= Beginning of Section =

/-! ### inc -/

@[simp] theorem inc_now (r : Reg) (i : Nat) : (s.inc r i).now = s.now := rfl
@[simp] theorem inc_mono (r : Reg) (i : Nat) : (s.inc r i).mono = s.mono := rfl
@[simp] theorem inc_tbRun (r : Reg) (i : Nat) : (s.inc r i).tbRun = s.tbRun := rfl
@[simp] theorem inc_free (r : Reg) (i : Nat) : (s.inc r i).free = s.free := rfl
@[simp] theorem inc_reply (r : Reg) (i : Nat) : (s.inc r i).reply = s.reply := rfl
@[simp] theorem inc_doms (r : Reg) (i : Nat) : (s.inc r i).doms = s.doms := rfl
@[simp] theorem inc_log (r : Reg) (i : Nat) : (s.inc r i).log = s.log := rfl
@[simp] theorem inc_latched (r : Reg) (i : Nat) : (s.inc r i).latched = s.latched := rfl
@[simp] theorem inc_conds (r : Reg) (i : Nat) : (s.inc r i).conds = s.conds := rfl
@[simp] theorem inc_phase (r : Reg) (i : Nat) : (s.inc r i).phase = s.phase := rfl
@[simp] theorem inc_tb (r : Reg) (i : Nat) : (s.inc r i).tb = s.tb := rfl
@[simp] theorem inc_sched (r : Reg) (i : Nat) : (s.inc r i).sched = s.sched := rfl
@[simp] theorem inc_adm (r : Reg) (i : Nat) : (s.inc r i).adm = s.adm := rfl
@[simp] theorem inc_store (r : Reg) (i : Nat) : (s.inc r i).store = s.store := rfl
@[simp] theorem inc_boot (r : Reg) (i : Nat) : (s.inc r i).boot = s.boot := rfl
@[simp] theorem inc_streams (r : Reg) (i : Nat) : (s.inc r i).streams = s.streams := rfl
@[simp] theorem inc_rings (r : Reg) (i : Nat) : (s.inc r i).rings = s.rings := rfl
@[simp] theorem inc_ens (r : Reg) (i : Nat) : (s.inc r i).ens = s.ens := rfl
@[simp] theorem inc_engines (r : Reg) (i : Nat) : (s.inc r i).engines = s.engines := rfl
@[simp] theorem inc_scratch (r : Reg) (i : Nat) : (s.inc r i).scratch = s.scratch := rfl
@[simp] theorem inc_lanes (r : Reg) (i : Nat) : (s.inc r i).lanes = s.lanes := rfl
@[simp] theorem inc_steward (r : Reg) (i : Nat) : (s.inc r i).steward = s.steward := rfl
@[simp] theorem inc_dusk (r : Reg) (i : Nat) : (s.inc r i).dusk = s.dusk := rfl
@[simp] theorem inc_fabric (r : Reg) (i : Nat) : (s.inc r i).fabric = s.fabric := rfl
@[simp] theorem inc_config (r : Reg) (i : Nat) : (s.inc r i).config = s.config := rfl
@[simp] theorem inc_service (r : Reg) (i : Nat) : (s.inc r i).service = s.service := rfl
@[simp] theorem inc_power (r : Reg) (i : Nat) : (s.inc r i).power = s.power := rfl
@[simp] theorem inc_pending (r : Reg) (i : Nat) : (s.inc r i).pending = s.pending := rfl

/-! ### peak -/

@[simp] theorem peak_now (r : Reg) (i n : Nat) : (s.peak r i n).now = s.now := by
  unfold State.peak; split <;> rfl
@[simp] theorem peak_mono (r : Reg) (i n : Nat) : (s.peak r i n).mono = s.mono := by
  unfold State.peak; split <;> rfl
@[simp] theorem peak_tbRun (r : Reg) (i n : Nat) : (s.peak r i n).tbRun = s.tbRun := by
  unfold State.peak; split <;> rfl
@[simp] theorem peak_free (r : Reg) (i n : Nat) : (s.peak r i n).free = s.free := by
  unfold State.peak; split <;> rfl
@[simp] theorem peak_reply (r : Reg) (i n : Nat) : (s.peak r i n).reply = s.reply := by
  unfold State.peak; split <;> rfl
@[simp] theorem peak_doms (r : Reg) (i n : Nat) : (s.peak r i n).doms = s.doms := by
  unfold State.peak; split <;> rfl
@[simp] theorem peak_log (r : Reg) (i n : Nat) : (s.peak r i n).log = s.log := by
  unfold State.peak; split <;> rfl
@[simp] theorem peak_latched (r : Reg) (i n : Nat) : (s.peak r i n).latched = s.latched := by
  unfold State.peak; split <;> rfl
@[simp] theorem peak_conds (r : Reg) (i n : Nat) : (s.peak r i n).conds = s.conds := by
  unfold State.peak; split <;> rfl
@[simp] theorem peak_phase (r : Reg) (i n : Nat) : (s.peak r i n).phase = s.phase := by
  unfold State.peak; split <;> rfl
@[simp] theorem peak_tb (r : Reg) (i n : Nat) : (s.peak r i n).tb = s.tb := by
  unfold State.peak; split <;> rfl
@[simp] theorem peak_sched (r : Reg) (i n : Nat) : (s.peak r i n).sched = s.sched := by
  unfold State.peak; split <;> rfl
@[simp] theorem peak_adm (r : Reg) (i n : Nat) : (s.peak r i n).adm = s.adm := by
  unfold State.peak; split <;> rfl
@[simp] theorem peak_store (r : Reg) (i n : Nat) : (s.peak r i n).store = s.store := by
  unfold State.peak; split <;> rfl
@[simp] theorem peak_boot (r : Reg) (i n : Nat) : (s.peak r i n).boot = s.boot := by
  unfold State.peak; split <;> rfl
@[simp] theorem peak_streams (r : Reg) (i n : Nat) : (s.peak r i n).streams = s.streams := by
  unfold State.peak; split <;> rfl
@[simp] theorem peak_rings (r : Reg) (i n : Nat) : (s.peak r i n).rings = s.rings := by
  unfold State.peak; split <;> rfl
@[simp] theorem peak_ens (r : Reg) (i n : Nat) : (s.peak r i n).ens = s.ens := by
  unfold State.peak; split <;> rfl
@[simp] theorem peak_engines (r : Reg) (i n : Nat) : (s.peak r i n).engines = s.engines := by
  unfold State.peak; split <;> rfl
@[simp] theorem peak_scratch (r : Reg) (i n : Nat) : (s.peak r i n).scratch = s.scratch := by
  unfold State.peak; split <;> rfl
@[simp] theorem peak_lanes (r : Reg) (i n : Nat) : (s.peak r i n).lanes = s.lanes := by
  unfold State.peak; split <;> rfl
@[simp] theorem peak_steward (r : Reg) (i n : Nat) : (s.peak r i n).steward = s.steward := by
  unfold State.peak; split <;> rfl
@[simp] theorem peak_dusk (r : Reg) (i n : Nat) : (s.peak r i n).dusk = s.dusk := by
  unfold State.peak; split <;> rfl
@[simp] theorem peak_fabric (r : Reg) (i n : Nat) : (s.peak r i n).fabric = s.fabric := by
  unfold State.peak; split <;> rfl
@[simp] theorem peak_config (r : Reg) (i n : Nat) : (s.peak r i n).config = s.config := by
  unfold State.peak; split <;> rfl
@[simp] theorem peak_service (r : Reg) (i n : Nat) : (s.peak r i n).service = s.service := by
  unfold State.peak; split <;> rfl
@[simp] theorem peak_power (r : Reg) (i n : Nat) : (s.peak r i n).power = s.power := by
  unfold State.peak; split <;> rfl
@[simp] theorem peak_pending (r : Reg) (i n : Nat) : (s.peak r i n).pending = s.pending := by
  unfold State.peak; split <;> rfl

= End of Section =
= Beginning of Section =

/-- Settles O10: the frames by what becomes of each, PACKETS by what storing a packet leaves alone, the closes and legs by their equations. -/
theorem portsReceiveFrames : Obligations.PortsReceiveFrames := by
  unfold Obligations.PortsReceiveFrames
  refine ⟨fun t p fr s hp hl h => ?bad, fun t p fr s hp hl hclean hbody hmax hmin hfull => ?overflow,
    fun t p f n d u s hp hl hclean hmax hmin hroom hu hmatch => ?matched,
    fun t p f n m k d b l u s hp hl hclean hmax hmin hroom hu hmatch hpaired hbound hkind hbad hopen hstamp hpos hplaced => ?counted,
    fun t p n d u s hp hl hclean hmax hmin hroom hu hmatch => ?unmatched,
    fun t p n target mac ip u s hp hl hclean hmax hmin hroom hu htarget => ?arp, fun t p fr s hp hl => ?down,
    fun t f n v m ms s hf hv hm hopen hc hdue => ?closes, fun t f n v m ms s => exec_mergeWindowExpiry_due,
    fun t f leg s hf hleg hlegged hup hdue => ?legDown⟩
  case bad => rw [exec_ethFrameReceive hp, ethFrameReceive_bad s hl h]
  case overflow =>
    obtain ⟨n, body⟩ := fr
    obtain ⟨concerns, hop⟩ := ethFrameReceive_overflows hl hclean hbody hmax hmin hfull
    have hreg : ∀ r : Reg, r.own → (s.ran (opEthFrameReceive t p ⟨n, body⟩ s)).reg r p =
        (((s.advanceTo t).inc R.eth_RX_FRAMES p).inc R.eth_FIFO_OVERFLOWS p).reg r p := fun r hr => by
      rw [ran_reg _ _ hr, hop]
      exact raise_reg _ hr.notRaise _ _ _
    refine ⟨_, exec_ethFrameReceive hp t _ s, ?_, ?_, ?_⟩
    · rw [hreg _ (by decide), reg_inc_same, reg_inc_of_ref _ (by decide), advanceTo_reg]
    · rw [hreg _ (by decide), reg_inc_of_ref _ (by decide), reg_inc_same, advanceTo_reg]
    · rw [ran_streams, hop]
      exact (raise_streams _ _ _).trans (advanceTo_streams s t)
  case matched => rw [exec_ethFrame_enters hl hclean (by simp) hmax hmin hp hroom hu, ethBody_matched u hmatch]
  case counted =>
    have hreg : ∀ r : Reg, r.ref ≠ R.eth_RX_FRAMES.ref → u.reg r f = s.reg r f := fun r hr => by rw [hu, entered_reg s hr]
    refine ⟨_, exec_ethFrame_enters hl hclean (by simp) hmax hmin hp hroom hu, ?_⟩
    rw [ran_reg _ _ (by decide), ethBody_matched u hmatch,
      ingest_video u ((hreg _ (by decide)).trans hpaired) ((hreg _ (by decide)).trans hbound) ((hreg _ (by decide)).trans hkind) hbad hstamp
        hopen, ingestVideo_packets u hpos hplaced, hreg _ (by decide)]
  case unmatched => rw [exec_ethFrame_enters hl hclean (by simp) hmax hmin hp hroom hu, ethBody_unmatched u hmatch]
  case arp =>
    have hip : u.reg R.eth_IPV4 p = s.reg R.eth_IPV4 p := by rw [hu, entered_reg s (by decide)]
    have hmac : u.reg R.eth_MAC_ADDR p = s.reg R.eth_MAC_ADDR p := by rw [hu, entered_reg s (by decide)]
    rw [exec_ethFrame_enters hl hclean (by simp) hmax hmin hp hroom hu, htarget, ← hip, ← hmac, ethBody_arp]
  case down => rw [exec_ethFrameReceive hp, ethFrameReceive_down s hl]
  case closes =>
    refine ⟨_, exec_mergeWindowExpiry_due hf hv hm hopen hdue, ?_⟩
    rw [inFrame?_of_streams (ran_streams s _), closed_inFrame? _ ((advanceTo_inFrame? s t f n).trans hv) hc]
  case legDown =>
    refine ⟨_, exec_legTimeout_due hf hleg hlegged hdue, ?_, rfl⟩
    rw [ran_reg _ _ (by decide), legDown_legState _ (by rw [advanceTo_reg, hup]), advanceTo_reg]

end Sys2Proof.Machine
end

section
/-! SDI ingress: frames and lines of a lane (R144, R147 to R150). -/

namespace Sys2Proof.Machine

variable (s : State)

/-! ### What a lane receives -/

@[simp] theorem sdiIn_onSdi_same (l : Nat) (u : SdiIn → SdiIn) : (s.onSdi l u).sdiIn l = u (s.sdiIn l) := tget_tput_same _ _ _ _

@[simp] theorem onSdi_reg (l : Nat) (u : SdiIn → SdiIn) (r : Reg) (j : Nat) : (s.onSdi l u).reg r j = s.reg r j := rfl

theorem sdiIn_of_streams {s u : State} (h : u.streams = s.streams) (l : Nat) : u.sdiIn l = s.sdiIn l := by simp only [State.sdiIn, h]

= End of Section =

§ What to do
Reproduce exactly the lines above from the line with "n).tb = s.tb := by" to the line with "s.adm := by", including both, and add nothing.

§ Task output
@[simp] theorem peak_tb (r : Reg) (i n : Nat) : (s.peak r i n).tb = s.tb := by
  unfold State.peak; split <;> rfl
@[simp] theorem peak_sched (r : Reg) (i n : Nat) : (s.peak r i n).sched = s.sched := by
  unfold State.peak; split <;> rfl
@[simp] theorem peak_adm (r : Reg) (i n : Nat) : (s.peak r i n).adm = s.adm := by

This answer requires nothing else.